Try it - In the records that follow, find the line with "let s1 := phasesOff"; from there, retype every line exactly through the line with "def addRailWait (r", which also belongs to the answer.

Dataset entries
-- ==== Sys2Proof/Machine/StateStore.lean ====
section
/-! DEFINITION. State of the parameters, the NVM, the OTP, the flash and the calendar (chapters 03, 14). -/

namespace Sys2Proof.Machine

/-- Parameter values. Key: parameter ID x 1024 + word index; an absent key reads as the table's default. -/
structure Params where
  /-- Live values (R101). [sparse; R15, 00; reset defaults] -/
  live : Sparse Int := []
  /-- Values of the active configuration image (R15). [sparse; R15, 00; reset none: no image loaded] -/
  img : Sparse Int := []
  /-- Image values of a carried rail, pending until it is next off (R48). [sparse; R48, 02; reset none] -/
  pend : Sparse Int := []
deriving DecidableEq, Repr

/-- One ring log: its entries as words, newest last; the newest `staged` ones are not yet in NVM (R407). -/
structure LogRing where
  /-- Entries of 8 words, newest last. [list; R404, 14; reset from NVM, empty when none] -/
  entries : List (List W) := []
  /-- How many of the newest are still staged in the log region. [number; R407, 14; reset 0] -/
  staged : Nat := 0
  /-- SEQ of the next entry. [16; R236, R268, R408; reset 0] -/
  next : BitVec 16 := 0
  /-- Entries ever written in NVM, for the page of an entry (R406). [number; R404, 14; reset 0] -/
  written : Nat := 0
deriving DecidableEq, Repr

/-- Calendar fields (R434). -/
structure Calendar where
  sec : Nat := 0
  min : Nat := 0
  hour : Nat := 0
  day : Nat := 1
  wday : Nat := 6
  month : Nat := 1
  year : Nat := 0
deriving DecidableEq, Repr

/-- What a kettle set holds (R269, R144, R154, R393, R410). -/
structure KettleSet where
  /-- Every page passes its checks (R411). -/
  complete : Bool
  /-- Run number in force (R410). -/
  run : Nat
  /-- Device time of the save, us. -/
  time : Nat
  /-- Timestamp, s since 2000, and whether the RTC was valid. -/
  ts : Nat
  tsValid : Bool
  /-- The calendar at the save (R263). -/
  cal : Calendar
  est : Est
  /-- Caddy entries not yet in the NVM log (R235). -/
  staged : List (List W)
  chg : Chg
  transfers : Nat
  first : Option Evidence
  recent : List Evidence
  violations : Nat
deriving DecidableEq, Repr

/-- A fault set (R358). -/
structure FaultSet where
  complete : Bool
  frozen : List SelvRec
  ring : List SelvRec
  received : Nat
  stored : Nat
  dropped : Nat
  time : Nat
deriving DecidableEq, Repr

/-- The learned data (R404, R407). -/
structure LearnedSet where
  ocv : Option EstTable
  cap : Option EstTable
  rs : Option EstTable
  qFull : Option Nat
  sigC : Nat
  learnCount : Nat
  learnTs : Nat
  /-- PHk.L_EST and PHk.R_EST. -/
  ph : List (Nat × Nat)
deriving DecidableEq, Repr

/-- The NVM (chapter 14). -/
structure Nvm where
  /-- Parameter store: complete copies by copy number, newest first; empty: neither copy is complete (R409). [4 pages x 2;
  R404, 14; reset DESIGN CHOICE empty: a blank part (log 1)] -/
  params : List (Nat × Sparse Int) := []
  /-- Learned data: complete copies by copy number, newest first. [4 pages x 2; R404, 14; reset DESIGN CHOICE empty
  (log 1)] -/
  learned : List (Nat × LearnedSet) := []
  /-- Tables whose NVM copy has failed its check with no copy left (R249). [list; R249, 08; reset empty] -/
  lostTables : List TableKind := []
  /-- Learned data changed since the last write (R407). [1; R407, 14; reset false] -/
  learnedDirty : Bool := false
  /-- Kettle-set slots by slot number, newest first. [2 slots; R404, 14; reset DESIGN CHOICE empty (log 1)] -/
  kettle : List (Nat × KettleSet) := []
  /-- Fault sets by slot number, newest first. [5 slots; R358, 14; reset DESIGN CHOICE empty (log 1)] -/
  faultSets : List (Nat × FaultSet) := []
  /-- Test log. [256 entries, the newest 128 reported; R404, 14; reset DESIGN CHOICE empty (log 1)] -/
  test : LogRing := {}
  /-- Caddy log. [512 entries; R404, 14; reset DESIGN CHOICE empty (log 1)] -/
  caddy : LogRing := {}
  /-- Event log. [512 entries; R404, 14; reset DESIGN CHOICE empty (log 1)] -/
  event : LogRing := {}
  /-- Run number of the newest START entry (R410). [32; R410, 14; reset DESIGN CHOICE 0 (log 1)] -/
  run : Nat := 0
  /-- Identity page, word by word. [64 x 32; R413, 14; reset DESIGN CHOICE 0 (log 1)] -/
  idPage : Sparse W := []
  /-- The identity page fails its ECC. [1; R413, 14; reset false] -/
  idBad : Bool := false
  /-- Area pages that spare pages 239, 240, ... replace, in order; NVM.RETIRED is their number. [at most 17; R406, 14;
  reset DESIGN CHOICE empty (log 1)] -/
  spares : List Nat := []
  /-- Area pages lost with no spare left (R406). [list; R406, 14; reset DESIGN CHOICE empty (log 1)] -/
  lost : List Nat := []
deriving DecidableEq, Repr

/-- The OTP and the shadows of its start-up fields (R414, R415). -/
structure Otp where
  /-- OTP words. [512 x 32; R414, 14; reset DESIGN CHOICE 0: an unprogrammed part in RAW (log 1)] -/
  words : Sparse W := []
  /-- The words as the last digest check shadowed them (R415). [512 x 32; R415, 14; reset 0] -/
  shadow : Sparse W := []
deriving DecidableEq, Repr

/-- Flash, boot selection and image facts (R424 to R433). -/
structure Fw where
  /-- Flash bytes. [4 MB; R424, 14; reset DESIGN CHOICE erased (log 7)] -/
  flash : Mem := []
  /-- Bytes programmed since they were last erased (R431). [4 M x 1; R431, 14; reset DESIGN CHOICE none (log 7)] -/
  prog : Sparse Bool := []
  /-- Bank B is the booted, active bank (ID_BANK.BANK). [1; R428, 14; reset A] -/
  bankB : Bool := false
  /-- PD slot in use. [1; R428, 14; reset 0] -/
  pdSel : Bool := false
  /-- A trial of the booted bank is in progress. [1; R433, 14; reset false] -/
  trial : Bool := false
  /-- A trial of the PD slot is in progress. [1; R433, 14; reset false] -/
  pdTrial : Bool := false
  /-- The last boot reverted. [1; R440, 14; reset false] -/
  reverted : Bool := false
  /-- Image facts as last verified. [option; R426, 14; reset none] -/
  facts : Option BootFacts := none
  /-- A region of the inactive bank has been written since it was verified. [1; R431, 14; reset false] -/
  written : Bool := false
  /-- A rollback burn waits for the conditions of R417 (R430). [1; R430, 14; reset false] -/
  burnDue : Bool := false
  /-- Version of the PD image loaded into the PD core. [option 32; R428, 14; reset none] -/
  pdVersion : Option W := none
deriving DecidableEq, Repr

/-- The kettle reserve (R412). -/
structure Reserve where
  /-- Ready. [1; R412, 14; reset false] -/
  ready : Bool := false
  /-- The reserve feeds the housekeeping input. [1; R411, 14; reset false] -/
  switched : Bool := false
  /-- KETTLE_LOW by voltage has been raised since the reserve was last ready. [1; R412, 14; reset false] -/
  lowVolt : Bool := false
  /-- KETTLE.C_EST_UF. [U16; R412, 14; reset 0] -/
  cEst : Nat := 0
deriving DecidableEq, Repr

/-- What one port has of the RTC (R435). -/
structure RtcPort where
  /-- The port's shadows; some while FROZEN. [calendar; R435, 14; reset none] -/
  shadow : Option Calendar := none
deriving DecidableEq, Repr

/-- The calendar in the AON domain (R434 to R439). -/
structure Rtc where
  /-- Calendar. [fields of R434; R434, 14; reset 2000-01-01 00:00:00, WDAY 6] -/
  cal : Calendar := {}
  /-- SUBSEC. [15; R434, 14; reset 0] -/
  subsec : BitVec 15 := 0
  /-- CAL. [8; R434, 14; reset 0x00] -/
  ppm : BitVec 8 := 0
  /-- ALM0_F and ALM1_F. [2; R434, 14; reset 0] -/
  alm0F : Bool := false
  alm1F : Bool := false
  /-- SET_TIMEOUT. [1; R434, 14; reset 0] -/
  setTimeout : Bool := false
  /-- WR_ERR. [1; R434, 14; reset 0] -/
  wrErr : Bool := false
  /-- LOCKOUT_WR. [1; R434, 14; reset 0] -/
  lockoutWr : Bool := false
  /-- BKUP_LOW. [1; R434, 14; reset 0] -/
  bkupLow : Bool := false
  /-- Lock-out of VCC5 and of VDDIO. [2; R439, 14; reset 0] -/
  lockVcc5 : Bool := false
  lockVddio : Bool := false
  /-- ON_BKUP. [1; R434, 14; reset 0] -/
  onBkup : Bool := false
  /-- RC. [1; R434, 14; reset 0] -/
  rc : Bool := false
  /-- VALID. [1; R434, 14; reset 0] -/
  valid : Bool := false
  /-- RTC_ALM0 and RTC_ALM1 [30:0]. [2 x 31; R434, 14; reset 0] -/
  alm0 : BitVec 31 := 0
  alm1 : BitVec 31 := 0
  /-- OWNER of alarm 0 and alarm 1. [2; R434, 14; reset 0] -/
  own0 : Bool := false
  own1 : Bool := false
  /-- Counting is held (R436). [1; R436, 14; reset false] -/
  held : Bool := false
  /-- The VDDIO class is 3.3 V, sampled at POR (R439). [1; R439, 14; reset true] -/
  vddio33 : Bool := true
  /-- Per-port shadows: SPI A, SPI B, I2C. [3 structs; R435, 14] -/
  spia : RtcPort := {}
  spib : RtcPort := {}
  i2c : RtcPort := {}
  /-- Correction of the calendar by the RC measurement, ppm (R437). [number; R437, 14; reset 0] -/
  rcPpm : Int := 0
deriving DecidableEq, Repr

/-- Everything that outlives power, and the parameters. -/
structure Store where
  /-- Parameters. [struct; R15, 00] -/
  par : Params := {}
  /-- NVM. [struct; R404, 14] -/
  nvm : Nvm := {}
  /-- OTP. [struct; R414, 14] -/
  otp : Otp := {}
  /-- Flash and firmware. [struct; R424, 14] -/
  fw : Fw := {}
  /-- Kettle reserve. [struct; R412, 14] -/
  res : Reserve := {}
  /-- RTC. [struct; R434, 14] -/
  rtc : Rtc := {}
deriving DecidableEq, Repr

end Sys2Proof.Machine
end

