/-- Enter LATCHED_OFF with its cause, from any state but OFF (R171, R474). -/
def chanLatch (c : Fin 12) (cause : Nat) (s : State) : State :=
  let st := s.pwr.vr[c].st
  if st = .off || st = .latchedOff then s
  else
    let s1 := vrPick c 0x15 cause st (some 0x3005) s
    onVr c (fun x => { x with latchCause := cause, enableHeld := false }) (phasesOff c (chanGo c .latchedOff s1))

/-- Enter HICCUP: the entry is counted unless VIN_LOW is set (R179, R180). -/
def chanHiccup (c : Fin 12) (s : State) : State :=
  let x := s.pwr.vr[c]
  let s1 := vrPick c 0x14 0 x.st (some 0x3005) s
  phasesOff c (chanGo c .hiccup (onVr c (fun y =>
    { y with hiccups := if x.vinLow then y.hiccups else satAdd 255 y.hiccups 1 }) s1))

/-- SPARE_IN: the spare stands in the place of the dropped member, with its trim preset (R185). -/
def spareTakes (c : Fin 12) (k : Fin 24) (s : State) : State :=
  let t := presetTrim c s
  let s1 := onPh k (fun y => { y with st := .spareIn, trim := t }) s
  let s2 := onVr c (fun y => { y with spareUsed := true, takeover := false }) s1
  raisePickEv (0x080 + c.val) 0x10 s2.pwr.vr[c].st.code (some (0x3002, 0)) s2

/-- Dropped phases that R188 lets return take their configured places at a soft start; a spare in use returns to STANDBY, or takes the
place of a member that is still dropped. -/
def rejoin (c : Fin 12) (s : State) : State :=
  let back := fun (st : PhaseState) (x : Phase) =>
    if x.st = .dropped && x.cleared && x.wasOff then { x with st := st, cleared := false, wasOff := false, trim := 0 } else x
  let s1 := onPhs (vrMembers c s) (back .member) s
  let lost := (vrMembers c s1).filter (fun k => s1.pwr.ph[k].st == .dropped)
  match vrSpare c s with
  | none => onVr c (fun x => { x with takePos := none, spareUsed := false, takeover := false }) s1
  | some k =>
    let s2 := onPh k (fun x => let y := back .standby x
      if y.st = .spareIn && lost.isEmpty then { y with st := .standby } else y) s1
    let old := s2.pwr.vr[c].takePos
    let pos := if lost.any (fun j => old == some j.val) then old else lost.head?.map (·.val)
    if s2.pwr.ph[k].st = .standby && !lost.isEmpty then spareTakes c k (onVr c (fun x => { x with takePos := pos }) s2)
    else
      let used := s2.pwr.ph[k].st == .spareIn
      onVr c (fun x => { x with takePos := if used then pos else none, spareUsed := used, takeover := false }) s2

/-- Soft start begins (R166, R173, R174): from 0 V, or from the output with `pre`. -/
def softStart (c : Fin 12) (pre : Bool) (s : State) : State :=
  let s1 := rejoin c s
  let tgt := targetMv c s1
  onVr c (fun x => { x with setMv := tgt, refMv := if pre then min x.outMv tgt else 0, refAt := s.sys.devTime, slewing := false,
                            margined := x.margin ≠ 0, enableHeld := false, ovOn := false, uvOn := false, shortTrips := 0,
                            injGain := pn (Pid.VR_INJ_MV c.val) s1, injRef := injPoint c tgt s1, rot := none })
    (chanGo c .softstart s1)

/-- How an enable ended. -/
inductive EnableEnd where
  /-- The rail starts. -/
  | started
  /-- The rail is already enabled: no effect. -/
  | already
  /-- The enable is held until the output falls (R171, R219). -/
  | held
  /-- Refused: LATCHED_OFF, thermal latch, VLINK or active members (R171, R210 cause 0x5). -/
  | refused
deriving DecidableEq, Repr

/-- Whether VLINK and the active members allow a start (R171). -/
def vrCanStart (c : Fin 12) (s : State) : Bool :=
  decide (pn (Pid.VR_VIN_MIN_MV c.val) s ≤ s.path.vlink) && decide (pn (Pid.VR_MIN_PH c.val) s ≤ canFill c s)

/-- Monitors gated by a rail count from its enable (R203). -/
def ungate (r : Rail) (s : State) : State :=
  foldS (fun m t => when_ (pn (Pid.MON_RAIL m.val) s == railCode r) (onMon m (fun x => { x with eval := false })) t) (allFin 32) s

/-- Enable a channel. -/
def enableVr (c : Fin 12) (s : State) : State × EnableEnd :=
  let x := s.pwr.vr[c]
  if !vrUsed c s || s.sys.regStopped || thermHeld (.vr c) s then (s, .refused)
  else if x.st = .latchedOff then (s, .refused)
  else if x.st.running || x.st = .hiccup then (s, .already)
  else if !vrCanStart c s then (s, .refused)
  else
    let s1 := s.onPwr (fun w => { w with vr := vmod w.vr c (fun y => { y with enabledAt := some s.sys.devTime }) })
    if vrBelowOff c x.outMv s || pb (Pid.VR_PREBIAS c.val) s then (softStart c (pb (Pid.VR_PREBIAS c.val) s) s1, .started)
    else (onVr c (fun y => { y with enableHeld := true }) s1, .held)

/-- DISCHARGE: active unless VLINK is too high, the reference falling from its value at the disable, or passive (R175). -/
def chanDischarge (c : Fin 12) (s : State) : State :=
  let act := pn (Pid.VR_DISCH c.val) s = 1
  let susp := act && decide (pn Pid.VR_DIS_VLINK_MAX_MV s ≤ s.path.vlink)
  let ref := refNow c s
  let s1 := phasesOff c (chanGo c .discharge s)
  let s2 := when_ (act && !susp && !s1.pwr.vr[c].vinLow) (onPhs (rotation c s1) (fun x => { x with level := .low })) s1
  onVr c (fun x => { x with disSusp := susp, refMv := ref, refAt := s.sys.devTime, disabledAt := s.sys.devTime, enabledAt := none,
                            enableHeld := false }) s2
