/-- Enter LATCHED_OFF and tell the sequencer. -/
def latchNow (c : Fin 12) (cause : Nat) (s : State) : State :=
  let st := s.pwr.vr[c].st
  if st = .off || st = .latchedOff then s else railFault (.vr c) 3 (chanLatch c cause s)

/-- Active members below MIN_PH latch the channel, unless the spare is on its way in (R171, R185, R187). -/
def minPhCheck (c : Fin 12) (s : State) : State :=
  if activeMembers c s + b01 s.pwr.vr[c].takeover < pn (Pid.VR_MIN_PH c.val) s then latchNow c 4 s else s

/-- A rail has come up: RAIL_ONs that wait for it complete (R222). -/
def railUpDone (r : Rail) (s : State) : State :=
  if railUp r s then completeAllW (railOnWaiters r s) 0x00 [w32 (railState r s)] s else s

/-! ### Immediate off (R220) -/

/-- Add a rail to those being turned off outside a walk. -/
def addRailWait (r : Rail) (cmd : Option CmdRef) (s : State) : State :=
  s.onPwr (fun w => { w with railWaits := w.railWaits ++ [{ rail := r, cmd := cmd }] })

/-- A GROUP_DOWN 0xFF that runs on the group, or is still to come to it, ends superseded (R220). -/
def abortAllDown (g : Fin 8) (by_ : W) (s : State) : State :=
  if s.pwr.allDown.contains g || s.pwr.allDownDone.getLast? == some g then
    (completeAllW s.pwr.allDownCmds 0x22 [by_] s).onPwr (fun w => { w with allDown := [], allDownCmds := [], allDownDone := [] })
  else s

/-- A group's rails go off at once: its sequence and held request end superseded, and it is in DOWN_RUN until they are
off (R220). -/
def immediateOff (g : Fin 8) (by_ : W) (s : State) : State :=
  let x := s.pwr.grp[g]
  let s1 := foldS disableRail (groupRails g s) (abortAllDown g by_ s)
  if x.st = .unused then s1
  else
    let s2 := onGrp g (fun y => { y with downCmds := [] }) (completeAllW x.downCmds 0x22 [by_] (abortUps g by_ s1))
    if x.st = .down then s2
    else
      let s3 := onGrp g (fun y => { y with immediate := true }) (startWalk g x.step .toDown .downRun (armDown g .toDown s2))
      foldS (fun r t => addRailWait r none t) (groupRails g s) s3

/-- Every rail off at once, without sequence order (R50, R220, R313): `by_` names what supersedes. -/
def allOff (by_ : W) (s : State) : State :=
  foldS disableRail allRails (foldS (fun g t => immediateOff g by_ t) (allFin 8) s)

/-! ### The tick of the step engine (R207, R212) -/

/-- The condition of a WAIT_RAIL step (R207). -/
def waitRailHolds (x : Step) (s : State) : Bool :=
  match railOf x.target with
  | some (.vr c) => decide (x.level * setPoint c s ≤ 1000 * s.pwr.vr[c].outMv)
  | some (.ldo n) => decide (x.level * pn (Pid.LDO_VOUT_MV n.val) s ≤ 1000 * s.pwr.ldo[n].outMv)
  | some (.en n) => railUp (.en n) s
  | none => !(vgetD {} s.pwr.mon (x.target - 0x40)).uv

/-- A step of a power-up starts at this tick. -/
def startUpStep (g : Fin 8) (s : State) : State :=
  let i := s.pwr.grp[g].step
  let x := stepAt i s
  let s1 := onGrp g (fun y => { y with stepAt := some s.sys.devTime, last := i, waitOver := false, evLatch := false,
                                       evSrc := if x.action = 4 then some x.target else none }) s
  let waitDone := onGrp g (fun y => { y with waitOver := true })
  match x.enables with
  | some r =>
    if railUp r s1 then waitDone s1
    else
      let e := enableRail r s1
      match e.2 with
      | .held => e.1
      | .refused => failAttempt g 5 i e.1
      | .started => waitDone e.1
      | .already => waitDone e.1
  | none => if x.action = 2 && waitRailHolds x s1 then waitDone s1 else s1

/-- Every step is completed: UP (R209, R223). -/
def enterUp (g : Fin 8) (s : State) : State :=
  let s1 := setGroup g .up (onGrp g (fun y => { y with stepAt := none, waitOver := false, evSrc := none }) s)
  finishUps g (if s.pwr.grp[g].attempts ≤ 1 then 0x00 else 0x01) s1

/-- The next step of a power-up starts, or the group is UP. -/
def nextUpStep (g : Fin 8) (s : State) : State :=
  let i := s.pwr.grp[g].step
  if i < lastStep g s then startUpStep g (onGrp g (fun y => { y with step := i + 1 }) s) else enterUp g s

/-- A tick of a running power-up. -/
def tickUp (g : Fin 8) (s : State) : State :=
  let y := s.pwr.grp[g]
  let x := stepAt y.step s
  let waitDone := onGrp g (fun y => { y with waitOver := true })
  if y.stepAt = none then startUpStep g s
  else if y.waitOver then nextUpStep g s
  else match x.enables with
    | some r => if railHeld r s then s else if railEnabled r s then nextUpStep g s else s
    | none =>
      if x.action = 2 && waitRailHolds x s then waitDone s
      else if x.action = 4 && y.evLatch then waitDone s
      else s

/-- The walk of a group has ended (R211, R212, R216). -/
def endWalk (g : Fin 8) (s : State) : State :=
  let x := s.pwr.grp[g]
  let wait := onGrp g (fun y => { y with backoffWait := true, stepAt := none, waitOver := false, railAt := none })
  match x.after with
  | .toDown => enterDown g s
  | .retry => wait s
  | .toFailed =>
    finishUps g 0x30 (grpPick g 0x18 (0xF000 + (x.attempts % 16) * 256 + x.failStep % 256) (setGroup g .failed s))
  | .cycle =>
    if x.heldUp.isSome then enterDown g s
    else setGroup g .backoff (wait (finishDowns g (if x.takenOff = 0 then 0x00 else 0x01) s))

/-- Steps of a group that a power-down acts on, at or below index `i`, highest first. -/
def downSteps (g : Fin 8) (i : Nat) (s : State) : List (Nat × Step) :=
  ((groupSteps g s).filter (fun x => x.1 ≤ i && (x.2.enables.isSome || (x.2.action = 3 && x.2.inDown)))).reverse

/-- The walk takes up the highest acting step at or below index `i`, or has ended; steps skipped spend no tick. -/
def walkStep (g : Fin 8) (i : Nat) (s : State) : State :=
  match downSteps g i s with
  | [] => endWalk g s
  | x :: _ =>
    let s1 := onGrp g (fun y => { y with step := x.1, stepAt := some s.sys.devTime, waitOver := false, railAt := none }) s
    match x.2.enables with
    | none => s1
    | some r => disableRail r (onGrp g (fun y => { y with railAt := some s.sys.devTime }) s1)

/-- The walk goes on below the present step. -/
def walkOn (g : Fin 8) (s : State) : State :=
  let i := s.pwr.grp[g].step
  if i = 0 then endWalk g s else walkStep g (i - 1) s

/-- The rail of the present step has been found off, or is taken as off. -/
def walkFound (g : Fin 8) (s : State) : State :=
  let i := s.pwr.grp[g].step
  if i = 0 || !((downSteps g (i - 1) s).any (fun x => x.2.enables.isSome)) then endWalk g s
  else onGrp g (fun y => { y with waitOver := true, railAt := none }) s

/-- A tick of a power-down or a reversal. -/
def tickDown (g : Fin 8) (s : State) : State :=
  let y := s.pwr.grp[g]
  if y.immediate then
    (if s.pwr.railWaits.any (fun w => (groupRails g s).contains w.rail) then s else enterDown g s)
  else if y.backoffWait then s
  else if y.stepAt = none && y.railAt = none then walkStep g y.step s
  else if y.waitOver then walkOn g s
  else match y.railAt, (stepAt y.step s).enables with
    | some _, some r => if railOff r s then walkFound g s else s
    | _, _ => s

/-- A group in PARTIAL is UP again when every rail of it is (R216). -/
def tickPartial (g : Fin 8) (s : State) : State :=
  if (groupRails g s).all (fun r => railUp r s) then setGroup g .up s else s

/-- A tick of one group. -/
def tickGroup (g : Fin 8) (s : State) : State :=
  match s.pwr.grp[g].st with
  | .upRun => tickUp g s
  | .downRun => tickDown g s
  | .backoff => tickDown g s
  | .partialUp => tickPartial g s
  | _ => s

Exercise result -
  let s1 := phasesOff c (chanGo c .discharge s)
  let s2 := when_ (act && !susp && !s1.pwr.vr[c].vinLow) (onPhs (rotation c s1) (fun x => { x with level := .low })) s1
  onVr c (fun x => { x with disSusp := susp, refMv := ref, refAt := s.sys.devTime, disabledAt := s.sys.devTime, enabledAt := none,
                            enableHeld := false }) s2
/-- Enter LATCHED_OFF and tell the sequencer. -/
def latchNow (c : Fin 12) (cause : Nat) (s : State) : State :=
  let st := s.pwr.vr[c].st
  if st = .off || st = .latchedOff then s else railFault (.vr c) 3 (chanLatch c cause s)

/-- Active members below MIN_PH latch the channel, unless the spare is on its way in (R171, R185, R187). -/
def minPhCheck (c : Fin 12) (s : State) : State :=
  if activeMembers c s + b01 s.pwr.vr[c].takeover < pn (Pid.VR_MIN_PH c.val) s then latchNow c 4 s else s

/-- A rail has come up: RAIL_ONs that wait for it complete (R222). -/
def railUpDone (r : Rail) (s : State) : State :=
  if railUp r s then completeAllW (railOnWaiters r s) 0x00 [w32 (railState r s)] s else s

/-! ### Immediate off (R220) -/

/-- Add a rail to those being turned off outside a walk. -/
def addRailWait (r : Rail) (cmd : Option CmdRef) (s : State) : State :=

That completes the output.